» **Records to process**:
((
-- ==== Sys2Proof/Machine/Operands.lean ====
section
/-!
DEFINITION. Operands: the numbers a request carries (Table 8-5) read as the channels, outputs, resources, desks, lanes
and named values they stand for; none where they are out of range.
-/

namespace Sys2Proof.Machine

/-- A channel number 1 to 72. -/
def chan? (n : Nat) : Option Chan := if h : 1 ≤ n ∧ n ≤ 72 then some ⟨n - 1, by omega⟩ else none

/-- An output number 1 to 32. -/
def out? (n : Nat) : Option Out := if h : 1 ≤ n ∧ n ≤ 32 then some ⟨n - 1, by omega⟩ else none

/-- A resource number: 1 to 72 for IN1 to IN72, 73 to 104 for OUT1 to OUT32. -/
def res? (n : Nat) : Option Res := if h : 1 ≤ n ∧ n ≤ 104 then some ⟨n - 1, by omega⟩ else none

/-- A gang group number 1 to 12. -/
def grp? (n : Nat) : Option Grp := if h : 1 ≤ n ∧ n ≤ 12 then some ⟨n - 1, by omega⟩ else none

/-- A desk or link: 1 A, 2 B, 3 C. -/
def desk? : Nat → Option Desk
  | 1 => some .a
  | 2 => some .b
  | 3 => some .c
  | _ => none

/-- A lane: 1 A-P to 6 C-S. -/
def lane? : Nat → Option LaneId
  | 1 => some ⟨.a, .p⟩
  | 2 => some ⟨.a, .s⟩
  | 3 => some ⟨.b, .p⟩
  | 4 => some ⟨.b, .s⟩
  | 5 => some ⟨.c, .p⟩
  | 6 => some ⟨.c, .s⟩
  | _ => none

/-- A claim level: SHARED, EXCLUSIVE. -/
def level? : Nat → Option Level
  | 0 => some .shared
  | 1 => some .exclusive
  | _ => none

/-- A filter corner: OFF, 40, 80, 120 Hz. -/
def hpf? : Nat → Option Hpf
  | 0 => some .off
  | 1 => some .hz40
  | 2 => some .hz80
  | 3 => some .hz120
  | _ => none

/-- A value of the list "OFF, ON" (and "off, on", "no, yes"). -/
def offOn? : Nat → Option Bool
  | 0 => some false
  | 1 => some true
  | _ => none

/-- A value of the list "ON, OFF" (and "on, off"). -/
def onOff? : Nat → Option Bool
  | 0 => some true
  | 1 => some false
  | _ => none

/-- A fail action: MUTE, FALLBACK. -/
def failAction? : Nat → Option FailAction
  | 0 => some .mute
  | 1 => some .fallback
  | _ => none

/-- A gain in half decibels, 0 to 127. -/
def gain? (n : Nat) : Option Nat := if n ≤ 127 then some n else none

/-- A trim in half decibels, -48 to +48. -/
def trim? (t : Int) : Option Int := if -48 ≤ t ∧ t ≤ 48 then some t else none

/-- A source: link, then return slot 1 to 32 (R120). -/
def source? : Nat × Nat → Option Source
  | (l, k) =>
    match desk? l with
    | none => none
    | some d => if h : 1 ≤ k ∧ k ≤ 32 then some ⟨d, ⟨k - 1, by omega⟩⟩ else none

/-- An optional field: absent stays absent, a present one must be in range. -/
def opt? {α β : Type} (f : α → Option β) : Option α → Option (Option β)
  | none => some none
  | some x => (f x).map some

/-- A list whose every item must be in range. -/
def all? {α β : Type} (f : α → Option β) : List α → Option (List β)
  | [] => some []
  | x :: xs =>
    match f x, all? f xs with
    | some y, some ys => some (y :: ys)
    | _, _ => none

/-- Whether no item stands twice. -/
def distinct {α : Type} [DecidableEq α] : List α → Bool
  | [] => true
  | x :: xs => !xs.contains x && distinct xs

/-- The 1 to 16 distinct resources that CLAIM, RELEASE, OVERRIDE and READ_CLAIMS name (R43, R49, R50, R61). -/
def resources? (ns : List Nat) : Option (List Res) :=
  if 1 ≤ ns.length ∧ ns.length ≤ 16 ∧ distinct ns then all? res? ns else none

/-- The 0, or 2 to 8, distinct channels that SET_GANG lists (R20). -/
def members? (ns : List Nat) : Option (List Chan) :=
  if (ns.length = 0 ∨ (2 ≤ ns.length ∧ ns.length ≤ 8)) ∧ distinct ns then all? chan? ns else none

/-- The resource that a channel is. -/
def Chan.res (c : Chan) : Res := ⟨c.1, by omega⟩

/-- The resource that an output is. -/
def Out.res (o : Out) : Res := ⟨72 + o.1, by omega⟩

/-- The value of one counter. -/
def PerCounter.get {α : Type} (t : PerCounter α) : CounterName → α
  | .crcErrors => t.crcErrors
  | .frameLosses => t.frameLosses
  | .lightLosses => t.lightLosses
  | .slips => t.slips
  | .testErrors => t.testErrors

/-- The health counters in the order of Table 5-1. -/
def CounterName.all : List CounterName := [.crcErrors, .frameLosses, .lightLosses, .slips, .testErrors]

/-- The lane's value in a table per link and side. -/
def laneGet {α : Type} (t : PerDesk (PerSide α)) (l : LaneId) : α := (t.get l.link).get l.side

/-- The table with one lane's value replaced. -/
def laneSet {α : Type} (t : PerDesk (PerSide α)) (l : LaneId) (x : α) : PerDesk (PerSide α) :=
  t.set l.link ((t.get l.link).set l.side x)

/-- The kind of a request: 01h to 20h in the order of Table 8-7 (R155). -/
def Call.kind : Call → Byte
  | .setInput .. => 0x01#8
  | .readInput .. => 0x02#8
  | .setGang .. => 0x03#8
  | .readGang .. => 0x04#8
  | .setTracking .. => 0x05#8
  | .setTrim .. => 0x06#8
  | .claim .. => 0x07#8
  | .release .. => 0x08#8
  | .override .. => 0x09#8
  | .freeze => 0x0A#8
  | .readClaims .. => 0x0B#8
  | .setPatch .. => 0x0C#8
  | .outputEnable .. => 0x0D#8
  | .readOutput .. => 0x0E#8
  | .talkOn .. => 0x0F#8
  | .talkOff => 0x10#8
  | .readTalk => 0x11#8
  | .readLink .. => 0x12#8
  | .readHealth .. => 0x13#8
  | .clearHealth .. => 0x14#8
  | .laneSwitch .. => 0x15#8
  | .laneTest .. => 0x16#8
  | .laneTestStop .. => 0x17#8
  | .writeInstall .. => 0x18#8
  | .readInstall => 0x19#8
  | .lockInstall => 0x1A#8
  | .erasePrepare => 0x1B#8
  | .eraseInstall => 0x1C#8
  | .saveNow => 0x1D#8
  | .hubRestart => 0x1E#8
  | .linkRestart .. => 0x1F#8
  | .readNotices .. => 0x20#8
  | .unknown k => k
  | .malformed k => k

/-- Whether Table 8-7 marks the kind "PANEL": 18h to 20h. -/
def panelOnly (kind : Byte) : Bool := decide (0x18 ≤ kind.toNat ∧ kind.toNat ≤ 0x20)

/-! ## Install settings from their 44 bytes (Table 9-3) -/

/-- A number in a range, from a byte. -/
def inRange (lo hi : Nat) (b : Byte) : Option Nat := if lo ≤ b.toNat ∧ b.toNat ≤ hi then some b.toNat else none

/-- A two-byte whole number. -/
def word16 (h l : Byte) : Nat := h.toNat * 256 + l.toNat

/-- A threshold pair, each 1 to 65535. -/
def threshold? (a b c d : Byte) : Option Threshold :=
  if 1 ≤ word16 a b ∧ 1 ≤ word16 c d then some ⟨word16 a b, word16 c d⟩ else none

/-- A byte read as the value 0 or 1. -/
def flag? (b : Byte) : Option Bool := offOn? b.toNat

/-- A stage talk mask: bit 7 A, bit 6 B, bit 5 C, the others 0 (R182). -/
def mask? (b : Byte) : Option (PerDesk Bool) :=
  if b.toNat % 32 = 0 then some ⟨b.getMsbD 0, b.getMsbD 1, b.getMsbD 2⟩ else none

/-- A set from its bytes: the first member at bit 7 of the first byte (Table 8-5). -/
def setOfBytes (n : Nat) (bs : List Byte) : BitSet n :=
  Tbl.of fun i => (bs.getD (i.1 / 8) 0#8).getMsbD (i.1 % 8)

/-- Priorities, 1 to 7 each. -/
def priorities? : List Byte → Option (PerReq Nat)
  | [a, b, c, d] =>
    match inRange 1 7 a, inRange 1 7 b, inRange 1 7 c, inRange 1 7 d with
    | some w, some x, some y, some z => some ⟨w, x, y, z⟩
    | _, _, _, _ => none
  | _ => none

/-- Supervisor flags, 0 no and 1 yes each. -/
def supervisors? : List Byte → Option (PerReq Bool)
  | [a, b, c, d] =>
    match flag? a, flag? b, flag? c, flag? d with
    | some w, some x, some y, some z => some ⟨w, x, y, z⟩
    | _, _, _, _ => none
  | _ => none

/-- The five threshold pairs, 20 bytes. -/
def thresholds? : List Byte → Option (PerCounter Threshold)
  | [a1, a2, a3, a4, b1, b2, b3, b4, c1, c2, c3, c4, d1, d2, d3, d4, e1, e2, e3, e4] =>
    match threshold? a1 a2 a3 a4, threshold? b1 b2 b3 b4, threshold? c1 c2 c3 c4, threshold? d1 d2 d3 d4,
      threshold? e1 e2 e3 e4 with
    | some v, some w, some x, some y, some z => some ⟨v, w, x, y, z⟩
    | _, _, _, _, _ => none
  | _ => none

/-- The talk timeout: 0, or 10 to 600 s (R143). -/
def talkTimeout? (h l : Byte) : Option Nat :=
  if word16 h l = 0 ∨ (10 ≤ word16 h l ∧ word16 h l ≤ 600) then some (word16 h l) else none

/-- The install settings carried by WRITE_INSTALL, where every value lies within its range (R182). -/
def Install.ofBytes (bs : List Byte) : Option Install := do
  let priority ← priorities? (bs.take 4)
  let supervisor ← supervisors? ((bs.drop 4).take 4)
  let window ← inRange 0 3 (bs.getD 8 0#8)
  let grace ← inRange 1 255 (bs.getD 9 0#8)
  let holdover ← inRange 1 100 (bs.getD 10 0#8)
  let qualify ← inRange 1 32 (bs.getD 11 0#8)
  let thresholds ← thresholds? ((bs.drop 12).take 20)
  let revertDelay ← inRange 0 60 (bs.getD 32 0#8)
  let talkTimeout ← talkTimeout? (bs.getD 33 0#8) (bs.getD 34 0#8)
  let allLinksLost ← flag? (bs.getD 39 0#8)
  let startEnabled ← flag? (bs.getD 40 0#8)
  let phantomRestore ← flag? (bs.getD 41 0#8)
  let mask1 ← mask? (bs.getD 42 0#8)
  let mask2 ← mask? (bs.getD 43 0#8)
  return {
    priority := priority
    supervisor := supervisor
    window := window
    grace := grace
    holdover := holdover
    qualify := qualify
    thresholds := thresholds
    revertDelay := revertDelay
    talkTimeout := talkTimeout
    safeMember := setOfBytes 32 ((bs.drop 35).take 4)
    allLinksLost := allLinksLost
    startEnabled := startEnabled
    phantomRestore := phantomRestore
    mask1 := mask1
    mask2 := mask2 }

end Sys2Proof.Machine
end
))
» **Description of the task**: Out of the data above, give again only the lines starting at the one holding "let talkTimeout ←" and ending at the one holding "allLinksLost := allLinksLost", unchanged.

» **Solution to the problem**:
  let talkTimeout ← talkTimeout? (bs.getD 33 0#8) (bs.getD 34 0#8)
  let allLinksLost ← flag? (bs.getD 39 0#8)
  let startEnabled ← flag? (bs.getD 40 0#8)
  let phantomRestore ← flag? (bs.getD 41 0#8)
  let mask1 ← mask? (bs.getD 42 0#8)
  let mask2 ← mask? (bs.getD 43 0#8)
  return {
    priority := priority
    supervisor := supervisor
    window := window
    grace := grace
    holdover := holdover
    qualify := qualify
    thresholds := thresholds
    revertDelay := revertDelay
    talkTimeout := talkTimeout
    safeMember := setOfBytes 32 ((bs.drop 35).take 4)
    allLinksLost := allLinksLost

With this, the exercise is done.